One figure is wanted here: how many lines in the entries hold the word "takeWhile".

▼

-- ==== Sys2Proof/Word.lean ====
section
/-! DEFINITION. The fixed-width words of the block: bytes, binary64 patterns, channel numbers (spec 00 R9, R10). -/

namespace Sys2Proof

/-- `u8` of spec 00 R10: a register address or a register value on the bus. -/
abbrev Byte := BitVec 8

/-- An `f64` of spec 00 R10, kept as its 64-bit IEEE 754 binary64 pattern. -/
abbrev F64 := BitVec 64

/-- A channel id 0..15 (`NCH` = 16, spec 00 R6). -/
abbrev Chan := Fin 16

end Sys2Proof
end

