-- ==== Sys2Proof/Machine/Step.lean ====
section
/-! DEFINITION. The step of the machine, and the placing of a table word where the step reads its next operation. -/

namespace Sys2Proof.Machine

/-- One step of the machine. -/
def step (s : State) : Host.Outcome State Fault Refusal := machineStep s

/-- `s` with the operation whose table bits are `w` as the host's next record, and the host the next to move. -/
def State.withFetchWord (s : State) (nbits w : Nat) : State := placeRecord s (tableRecord (w % 2 ^ nbits))

end Sys2Proof.Machine
end

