-- ==== Sys2Proof/Machine/Assembler.lean ====
section
/-! DEFINITION. The assembler syntax (spec 30 R109) and the pseudo-operations (spec 30 R110): one line of text to the record
it spells. The host uses it to write records down; no step of the machine reads text. -/

namespace Sys2Proof.Machine

open Sys2Proof

/-- What a line of assembler text spells. -/
inductive AsmLine where
  /-- Nothing but spaces and a comment. -/
  | blank
  | op (r : Record)
  | error
  deriving DecidableEq, Repr

/-- The fields a mnemonic takes, in the order of spec 30 R91, with how each is spelled (spec 30 R109). -/
inductive AsmField where
  | int
  | nat
  | f64
  | runtime
  | command
  | style
  deriving DecidableEq, Repr

def isSpace (c : Char) : Bool := c = ' ' || c = '\t'

/-- A word without the spaces around it. -/
def trimSpaces (s : List Char) : List Char := ((s.dropWhile isSpace).reverse.dropWhile isSpace).reverse

/-- The fields between commas. -/
def splitCommas : List Char → List (List Char)
  | [] => [[]]
  | c :: rest =>
    match splitCommas rest with
    | [] => [[c]]
    | w :: ws => if c = ',' then [] :: w :: ws else (c :: w) :: ws

/-- The value of a digit in base 16, a letter in either case (log entry 28). -/
def digit? (c : Char) : Option Nat :=
  if '0' ≤ c ∧ c ≤ '9' then some (c.toNat - '0'.toNat)
  else if 'a' ≤ c ∧ c ≤ 'f' then some (c.toNat - 'a'.toNat + 10)
  else if 'A' ≤ c ∧ c ≤ 'F' then some (c.toNat - 'A'.toNat + 10)
  else none

/-- Digits of a base, read after `acc`. -/
def readDigits (base : Nat) : List Char → Nat → Option Nat
  | [], acc => some acc
  | c :: rest, acc =>
    match digit? c with
    | some d => if d < base then readDigits base rest (acc * base + d) else none
    | none => none

/-- A natural number, in decimal or `0x` hexadecimal (spec 30 R109); the prefix is `0x`, not `0X` (log entry 28). -/
def readNat : List Char → Option Nat
  | [] => none
  | ['0', 'x'] => none
  | '0' :: 'x' :: rest => readDigits 16 rest 0
  | s => readDigits 10 s 0

/-- An integer: a natural number, or one behind a minus sign (log entry 28). -/
def readInt : List Char → Option Int
  | '-' :: s => (readNat s).map (fun n => -(n : Int))
  | s => (readNat s).map (fun n => (n : Int))

/-- The binary64 pattern nearest to a nonnegative `n / d`, a tie to the even one; an infinity beyond the largest. -/
def patternNearest (n d : Nat) : Nat :=
  if n = 0 then 0
  else
    let e := ulpExponent n d
    let m := if 0 ≤ e then nearestEven n (d * 2 ^ e.toNat) else nearestEven (n * 2 ^ (-e).toNat) d
    min ((e + 1074).toNat * 2 ^ 52 + m) (2047 * 2 ^ 52)

/-- The digits before and behind the point of a decimal literal (spec 30 R109): at least one before it and, where there is a
point, at least one behind, so '.5' and '5.' are refused (log entry 28). -/
def readDecimal (s : List Char) : Option (Nat × Nat) :=
  let whole := s.takeWhile (· ≠ '.')
  let behind := (s.dropWhile (· ≠ '.')).drop 1
  if whole = [] then none
  else if s.contains '.' ∧ behind = [] then none
  else (readDigits 10 (whole ++ behind) 0).map (fun n => (n, 10 ^ behind.length))

/-- An f64 operand: a decimal literal (spec 30 R109), rounded to nearest, ties to even (spec 00 R10; log entry 28). -/
def readF64 : List Char → Option F64
  | '-' :: s => (readDecimal s).map (fun v => BitVec.ofNat 64 (2 ^ 63 + patternNearest v.1 v.2))
  | s => (readDecimal s).map (fun v => BitVec.ofNat 64 (patternNearest v.1 v.2))

/-- The spelled commands with their codes (spec 30 R93, R109). -/
def commandNames : List (List Char × Int) :=
  [("FORWARD".toList, 1), ("BACKWARD".toList, 2), ("BRAKE".toList, 3), ("RELEASE".toList, 4)]

/-- The spelled styles with their codes (spec 30 R94, R109). -/
def styleNames : List (List Char × Int) :=
  [("SINGLE".toList, 1), ("DOUBLE".toList, 2), ("INTERLEAVE".toList, 3), ("MICROSTEP".toList, 4)]

/-- The value of a name in a table. -/
def lookupName {α : Type} (w : List Char) : List (List Char × α) → Option α
  | [] => none
  | (n, v) :: rest => if n = w then some v else lookupName w rest

/-- One operand as its field spells it. -/
def readField (s : List Char) : AsmField → Option Operand
  | .int => (readInt s).map .int
  | .nat => (readNat s).map .nat
  | .f64 => (readF64 s).map .f64
  | .runtime => if s = "NONE".toList then some .absent else (readF64 s).map .f64
  | .command => (lookupName s commandNames).map .int
  | .style => (lookupName s styleNames).map .int

/-- As many operands as there are fields. -/
def readFields : List AsmField → List (List Char) → Option (List Operand)
  | [], [] => some []
  | f :: fs, s :: ss =>
    match readField s f, readFields fs ss with
    | some v, some vs => some (v :: vs)
    | _, _ => none
  | _, _ => none

/-- The mnemonics, their selectors and fields (spec 30 R91). -/
def mnemonics : List (List Char × (Byte × List AsmField)) :=
  [("INIT".toList, (0x01, [])), ("SETCH".toList, (0x02, [.int, .int, .int])), ("SETALL".toList, (0x03, [.int, .int])),
   ("SETFREQ".toList, (0x04, [.f64])), ("SETPIN".toList, (0x05, [.int, .int])),
   ("DCRUN".toList, (0x10, [.int, .command])), ("DCSPEED".toList, (0x11, [.int, .int])),
   ("RUNDC".toList, (0x12, [.int, .command, .int, .runtime])), ("STSPEED".toList, (0x20, [.int, .int])),
   ("ONESTEP".toList, (0x21, [.int, .command, .style])), ("STEP".toList, (0x22, [.int, .nat, .command, .style])),
   ("RUNST".toList, (0x23, [.int, .nat, .command, .int, .style]))]

/-- A pseudo-operation's line (spec 30 R110). -/
def pseudo (w : List Char) (args : List (List Char)) : Option Record :=
  match args with
  | [x] =>
    if w = "PINLO".toList then (readInt x).map (fun v => encode (.pinlo v))
    else if w = "PINHI".toList then (readInt x).map (fun v => encode (.pinhi v))
    else if w = "DCSTOP".toList then (readInt x).map (fun v => encode (.dcstop v))
    else none
  | [x, y] =>
    if w = "DUTY".toList then
      match readInt x, readInt y with
      | some c, some t => some (encode (.duty c t))
      | _, _ => none
    else none
  | _ => none

/-- The operands of a line: none when nothing stands behind the mnemonic. -/
def operandWords (s : List Char) : List (List Char) :=
  if trimSpaces s = [] then [] else (splitCommas s).map trimSpaces

/-- One line of assembler text (spec 30 R109): `;` starts a comment. -/
def assemble (line : List Char) : AsmLine :=
  let s := trimSpaces (line.takeWhile (· ≠ ';'))
  let w := s.takeWhile (fun c => !isSpace c)
  let args := operandWords (s.dropWhile (fun c => !isSpace c))
  if s = [] then .blank
  else
    match lookupName w mnemonics with
    | some (sel, fields) =>
      match readFields fields args with
      | some vs => .op ⟨sel, vs⟩
      | none => .error
    | none =>
      match pseudo w args with
      | some r => .op r
      | none => .error

end Sys2Proof.Machine
end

▲

Response to this task: 3